По их вооружению и одежде Уолтер узнал кирасиров королевского войска.
Их было человек пятьдесят; по тому, как они суетились, по их взмыленным
лошадям, еще не успевшим остыть после долгого перехода, видно было, что они
только что пришли на стоянку.
Одни распрягали лошадей, другие задавали им корм, а те, что уже успели
покончить с этим делом, расселись под большим старым вязом и шумно угощались
едой, добытой на постоялом дворе.
Юному всаднику достаточно было только взглянуть на этих буянов, чтобы
сразу понять, что они собой представляли: это был отряд войск, отозванных с
севера, которые король только что тайно перебросил на юг.
Эти войска первоначально набирались в Нидерландах, и среди них было
немало чужеземцев. В сущности говоря, англичане составляли меньшинство;
много было представителей галльского типа и еще больше наймитов-валлонцев,
пользовавшихся широкой славой и игравших существенную роль в войнах того
времени.
В оглушительном шуме голосов юный всадник различал и французскую, и
фламандскую, и родную речь, а проклятия и ругательства, раздававшиеся на
всех трех языках, позволили ему безошибочно определить, что это не что иное,
как жалкие остатки тех войск, которые "так страшно чертыхались во Фландрии".

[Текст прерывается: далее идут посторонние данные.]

-- ==== Sys2Proof/Config.lean ====
section
/-! DEFINITION. The parameters of 00_scope.md R6, the reference configuration REF, and the fixed
numeric constants of the spec. The parameters are plain data: State carries them (log 1), so every
statement over states is a statement over every parameter set. -/

namespace Sys2Proof

/-- The implementation parameters of 00_scope.md R6, all but the fixed ones. -/
structure Params where
  /-- `W`, the width of an absolute time value. -/
  w : Nat
  /-- `HW`, the width of the hardware counter and of each compare register. -/
  hw : Nat
  /-- `N_TIMERS`, the number of slots. -/
  nTimers : Nat
  /-- `MIN_TIMEOUT`, in ticks. -/
  minTimeout : Word
  /-- `MAX_TIMEOUT`, in ticks. -/
  maxTimeout : Word
  /-- `REL_CLAMP`: a relative timeout above `MAX_TIMEOUT` is clamped (true) or rejected (false). -/
  relClamp : Bool
  /-- `HP_PRESENT`: the high-priority timer exists. -/
  hpPresent : Bool
  /-- `HP_MAX_TIMEOUT`, in ticks. -/
  hpMaxTimeout : Word
  deriving DecidableEq, Repr

/-- `SHW = W - HW`, the width of `sys_high` (00_scope.md R6). -/
def Params.shw (p : Params) : Nat := p.w - p.hw

/-- The reference configuration REF of 00_scope.md R6 (92_eei_decisions.md D40). -/
def Params.ref : Params where
  w := 32
  hw := 16
  nTimers := 4
  minTimeout := 1
  maxTimeout := 0x7FFFFFFF
  relClamp := true
  hpPresent := true
  hpMaxTimeout := 0xFFFF

/-- `NO_TIMER = 0xFF`, end of list and not queued (00_scope.md R6). -/
abbrev noTimer : TimerId := 0xFF

/-- `NULL`, the null callback reference, is 0 (10_state.md R23). -/
abbrev null : Word := 0

/-- The status codes of 30_encoding.md R86. -/
inductive Status where
  | success
  | invalidId
  | invalidParameter
  | alreadyRunning
  | invalidTimeout
  | notRunning
  | illegalCommand
  deriving DecidableEq, Repr

/-- The number of a status code, as written to `x[STATUS]` (30_encoding.md R86; bits 31:8 are zero, R83). -/
def Status.code : Status → Word
  | .success => 0x00
  | .invalidId => 0x01
  | .invalidParameter => 0x02
  | .alreadyRunning => 0x03
  | .invalidTimeout => 0x04
  | .notRunning => 0x05
  | .illegalCommand => 0xFF

end Sys2Proof
end

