-- ==== Sys2Proof/Decode.lean ====
section
/-! DEFINITION. The decoder of 30_encoding.md R87 over the opcode map of R84, total on all `2^32`
`CMD` words, and the encoder after it. The decoder looks only at the `CMD` word. -/

namespace Sys2Proof

/-- The nine operations of the opcode map (30_encoding.md R84). -/
inductive Opcode where
  | start | stop | isRunning | reconcile | popExpired | now | hpStart | hpStop | hpIsRunning
  deriving DecidableEq, Repr

/-- One row of the opcode map: a frame selects it when `(CMD and mask) = pattern`. -/
structure OpcodeRow where
  op : Opcode
  pattern : Word
  mask : Word
  /-- The row exists only when `HP_PRESENT` (30_encoding.md R89). -/
  hpOnly : Bool
  deriving DecidableEq, Repr

/-- The opcode map (30_encoding.md R84, the columns `match` and `mask`). -/
def opcodeMap : List OpcodeRow :=
  [ ⟨.start, 0x10000000, 0xF0FFFF00, false⟩,
    ⟨.stop, 0x20000000, 0xFFFFFF00, false⟩,
    ⟨.isRunning, 0x30000000, 0xFFFFFF00, false⟩,
    ⟨.reconcile, 0x40000000, 0xFFFFFFFF, false⟩,
    ⟨.popExpired, 0x50000000, 0xFFFFFFFF, false⟩,
    ⟨.now, 0x60000000, 0xFFFFFFFF, false⟩,
    ⟨.hpStart, 0x80000000, 0xF0FFFFFF, true⟩,
    ⟨.hpStop, 0x90000000, 0xFFFFFFFF, true⟩,
    ⟨.hpIsRunning, 0xA0000000, 0xFFFFFFFF, true⟩ ]

/-- `OPC`, bits 31:28 (30_encoding.md R81). -/
def fieldOpc (c : Word) : BitVec 4 := c.extractLsb' 28 4

/-- `MODE`, bits 27:24 (30_encoding.md R81). -/
def fieldMode (c : Word) : BitVec 4 := c.extractLsb' 24 4

/-- `RSV`, bits 23:8 (30_encoding.md R81). -/
def fieldRsv (c : Word) : BitVec 16 := c.extractLsb' 8 16

/-- `ID`, bits 7:0 (30_encoding.md R81). -/
def fieldId (c : Word) : TimerId := c.extractLsb' 0 8

/-- A frame selects a row (30_encoding.md R84), if the row exists in the configuration (R89). -/
def OpcodeRow.selects (hpPresent : Bool) (c : Word) (r : OpcodeRow) : Bool :=
  (hpPresent || !r.hpOnly) && (c &&& r.mask == r.pattern)

/-- The instruction of a row, with `id = c[7:0]` and `mode = c[27:24]` (30_encoding.md R87). -/
def Opcode.build (op : Opcode) (c : Word) : Instr :=
  match op with
  | .start => .start (fieldMode c) (fieldId c)
  | .stop => .stop (fieldId c)
  | .isRunning => .isRunning (fieldId c)
  | .reconcile => .reconcile
  | .popExpired => .popExpired
  | .now => .now
  | .hpStart => .hpStart (fieldMode c)
  | .hpStop => .hpStop
  | .hpIsRunning => .hpIsRunning

/-- Why a frame is illegal (30_encoding.md R88, R89). The machine treats all three alike. -/
inductive IllegalFrame where
  /-- `OPC` is 0x0, 0x7 or 0xB to 0xF. -/
  | unassignedOpcode
  /-- A non-zero `RSV`, or a non-zero `MODE` or `ID` in a command that does not use the field. -/
  | nonZeroField
  /-- `OPC` is 0x8, 0x9 or 0xA and `HP_PRESENT` is false. -/
  | hpAbsent
  deriving DecidableEq, Repr

/-- What a `CMD` word decodes to. -/
inductive Decoded where
  | instr (i : Instr)
  | illegal (why : IllegalFrame)
  deriving DecidableEq, Repr

/-- The name of an illegal frame that selects no row. -/
def illegalReason (hpPresent : Bool) (c : Word) : IllegalFrame :=
  let opc := (fieldOpc c).toNat
  if 8 ≤ opc && opc ≤ 10 then (if hpPresent then .nonZeroField else .hpAbsent)
  else if 1 ≤ opc && opc ≤ 6 then .nonZeroField
  else .unassignedOpcode

/-- `decode(c)` of 30_encoding.md R87: the first row that the frame selects; `Illegal` when none does. -/
def decode (hpPresent : Bool) (c : Word) : Decoded :=
  match opcodeMap.find? (OpcodeRow.selects hpPresent c) with
  | some r => .instr (r.op.build c)
  | none => .illegal (illegalReason hpPresent c)

/-- The frame's `CMD` word `(OPC << 28) | (mode << 24) | id` (30_encoding.md R90). -/
def cmdWord (opc mode : BitVec 4) (id : TimerId) : Word := opc ++ mode ++ (0 : BitVec 16) ++ id

/-- The `CMD` word of an instruction (30_encoding.md R84, R90). -/
def encode : Instr → Word
  | .start mode id => cmdWord 0x1 mode id
  | .stop id => cmdWord 0x2 0 id
  | .isRunning id => cmdWord 0x3 0 id
  | .reconcile => cmdWord 0x4 0 0
  | .popExpired => cmdWord 0x5 0 0
  | .now => cmdWord 0x6 0 0
  | .hpStart mode => cmdWord 0x8 mode 0
  | .hpStop => cmdWord 0x9 0 0
  | .hpIsRunning => cmdWord 0xA 0 0

/-- The `CMD` word of a table row's bits: the row has one 32-bit word; bits above `nbits` are zero. -/
def tableWord (nbits w : Nat) : Word := BitVec.ofNat 32 (w % 2 ^ nbits)

/-- The instruction that the decoder reads from a word whose bits are numbered as
spec/opcode_table.json numbers them, in the reference configuration (`HP_PRESENT` true, 00_scope.md R6). -/
def decodeTableWord (nbits w : Nat) : Option Instr :=
  match decode Params.ref.hpPresent (tableWord nbits w) with
  | .instr i => some i
  | .illegal _ => none

end Sys2Proof
end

Толпа окрестных жителей собралась вокруг постоялого двора; они стояли,
разинув рты, и с невыразимым удивлением следили за каждым жестом и ловили
каждый возглас необыкновенных, закованных в латы всадников, свалившихся на
них как снег на голову.
Для Уолтера зрелище не представляло ничего удивительного. Все это он не
раз видел в Лондоне, а за последнее время даже довольно часто. В сущности
говоря, он даже предвидел эту встречу - прежде всего потому, что, проезжая
через Эксбридж, слышал, что впереди прошел отряд конников, затем потому, что
он видел следы, оставленные ими на пыльной дороге.
Он не знал, для чего они направляются в Бэкингемшир, но это уж было не
его дело, а дело короля. По всей вероятности, путь их лежит в Оксфорд или в
какой-нибудь гарнизон на западе, и они, встретив на пути постоялый двор,
решили расположиться на ночлег.
Все это юный всадник успел заметить мимоходом и уже совсем было проехал
мимо, не обращая внимания на грубые шутки солдат, сидевших под деревом,
когда чей-то голос, раздавшийся из дверей харчевни, резко отличавшийся от
других голосов, приказал ему остановиться.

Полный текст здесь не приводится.